In Sniper Elite 5’s co-operative mode, there are no restrictions with how each mission can be undertaken. While players can stick together to revive and communicate, they can also spread out across the map and tackle different objectives at their own pace. Hearing the ensuing chaos way off in the distance from a brother in arms can make for its own compelling moments, as well as drawing the ire of an occupying force in a nearby village to your advantage.

Invasion mode is a highlight (Rebellion)

The same can be said of invasion mode. Like other games such as Elden Ring or Deathloop, players can quickly jump into your mission as a sharpshooter of the Axis forces who is able to freely move around the map embedded amongst the NPC soldiers.

This is one of Sniper Elite 5’s highlights. Trying to execute a covert operation while being informed another player has entered your game adds an extra element of intensity as you try and locate their position before they can do the same to you.

Equally, invading someone else’s game gives players free reign to run around the map to find the perfect vantage point, without fear of upsetting roaming patrols. If that sounds like too much of a hassle, it can be easily turned off but like Deathloop it plays an important part of the experience.

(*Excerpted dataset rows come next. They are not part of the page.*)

/-- Major 0x1D, selector bits [3:0] (R35). -/
def decodeWmk (w : IWord) : Except Reject Instr :=
  match (bits w 0 4).toNat with
  | 0x0 => need (bits w 4 3 == 0#3) .nonzeroField (.wminit (bits w 28 4) (bits w 17 5) (bits w 12 5) (bits w 7 5))
  | 0x1 => need (bits w 17 5 == 0#5 && bits w 4 8 == 0#8) .nonzeroField (.wmarrive (bits w 28 4) (bits w 12 5))
  | 0x2 => need (bits w 17 5 == 0#5 && bits w 4 3 == 0#3) .nonzeroField (.wmexpect (bits w 28 4) (bits w 12 5) (bits w 7 5))
  | 0x3 => need (bits w 17 5 == 0#5 && bits w 4 3 == 0#3) .nonzeroField (.wmwait (bits w 28 4) (bits w 12 5) (bits w 7 5))
  | 0x4 => need (bits w 4 8 == 0#8) .nonzeroField (.wmtest (bits w 28 4) (bits w 17 5) (bits w 12 5))
  | _ => .error .reservedFunction

/-- Major 0x1E, selector bits [6:4] (R35). -/
def decodeAsync (w : IWord) : Except Reject Instr :=
  match (bits w 4 3).toNat with
  | 0x0 => need (bits w 0 2 == 0#2) .nonzeroField (.cpy (bits w 28 4) (bits w 17 5) (bits w 12 5) (bits w 7 5) (bits w 2 2))
  | 0x1 => need (bits w 0 2 == 0#2) .nonzeroField (.tld (bits w 28 4) (bits w 17 5) (bits w 12 5) (bits w 7 5) (bits w 2 2))
  | 0x2 => need (bits w 0 2 == 0#2) .nonzeroField (.tst (bits w 28 4) (bits w 17 5) (bits w 12 5) (bits w 7 5) (bits w 2 2))
  | 0x3 => need (bits w 0 2 == 0#2) .nonzeroField (.tldm (bits w 28 4) (bits w 17 5) (bits w 12 5) (bits w 7 5) (bits w 2 2))
  | 0x4 => need (bits w 17 5 == 0#5 && bits w 0 2 == 0#2) .nonzeroField (.pft (bits w 28 4) (bits w 12 5) (bits w 7 5) (bits w 2 2))
  | 0x5 => need (bits w 17 5 == 0#5 && bits w 0 2 == 0#2) .nonzeroField (.mig (bits w 28 4) (bits w 12 5) (bits w 7 5) (bits w 2 2))
  | _ => .error .reservedFunction

/-- Major 0x1F, selector bits [3:0] (R35). -/
def decodeCtl (w : IWord) : Except Reject Instr :=
  match (bits w 0 4).toNat with
  | 0x0 => need (bits w 17 5 == 0#5 && bits w 4 8 == 0#8) .nonzeroField (.waitseq (bits w 28 4) (bits w 12 5))
  | 0x1 => need (bits w 17 5 == 0#5 && bits w 6 1 == 0#1) .nonzeroField (.pred (bits w 28 4) (bits w 12 5) (bits w 7 5) (bits w 5 1) (bits w 4 1))
  | 0x2 => need (bits w 7 15 == 0#15) .nonzeroField (.drain (bits w 28 4) (bits w 4 3))
  | 0x3 => need (bits w 17 5 == 0#5 && bits w 4 8 == 0#8) .nonzeroField (.spawn (bits w 28 4) (bits w 12 5))
  | 0x4 => need (bits w 4 8 == 0#8) .nonzeroField (.joinw (bits w 28 4) (bits w 17 5) (bits w 12 5))
  | 0x5 => need (bits w 17 5 == 0#5 && bits w 4 8 == 0#8) .nonzeroField (.gsync (bits w 28 4) (bits w 12 5))
  | 0x6 => need (bits w 6 16 == 0#16) .nonzeroField (.cbar (bits w 28 4) (bits w 4 2))
  | _ => .error .reservedFunction

/-- Major 0x20, selector bits [3:0] (R35). -/
def decodeScope (w : IWord) : Except Reject Instr :=
  match (bits w 0 4).toNat with
  | 0x0 => need (bits w 4 3 == 0#3) .nonzeroField (.scpw (bits w 28 4) (bits w 17 5) (bits w 12 5) (bits w 7 5))
  | 0x1 => need (bits w 4 3 == 0#3) .nonzeroField (.scpr (bits w 28 4) (bits w 17 5) (bits w 12 5) (bits w 7 5))
  | 0x2 => need (bits w 4 8 == 0#8) .nonzeroField (.scpinv (bits w 28 4) (bits w 17 5) (bits w 12 5))
  | _ => .error .reservedFunction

The verdict: ‘Sniper Elite 5’

With its large and well executed environments, Sniper Elite 5 is a strong follow up to 2017’s previous entry in the series, with a healthy balance of open-ended approaches and a clear direction. Maps are large enought to revisit and rediscover new areas as well as acting as an endless playground to perform trick shots and discover its secrets.

Where it does falter is in the occasionally stilted AI that is either fiercely intelligent or completely helpless. That said, it’s a worthy follow up in its own right and fans will appreciate the continuity of previous games, but for those curious enough to try for themselves, the game is available on Xbox Game Pass from day one, making it a strong addition to Microsoft’s burgeoning library of games.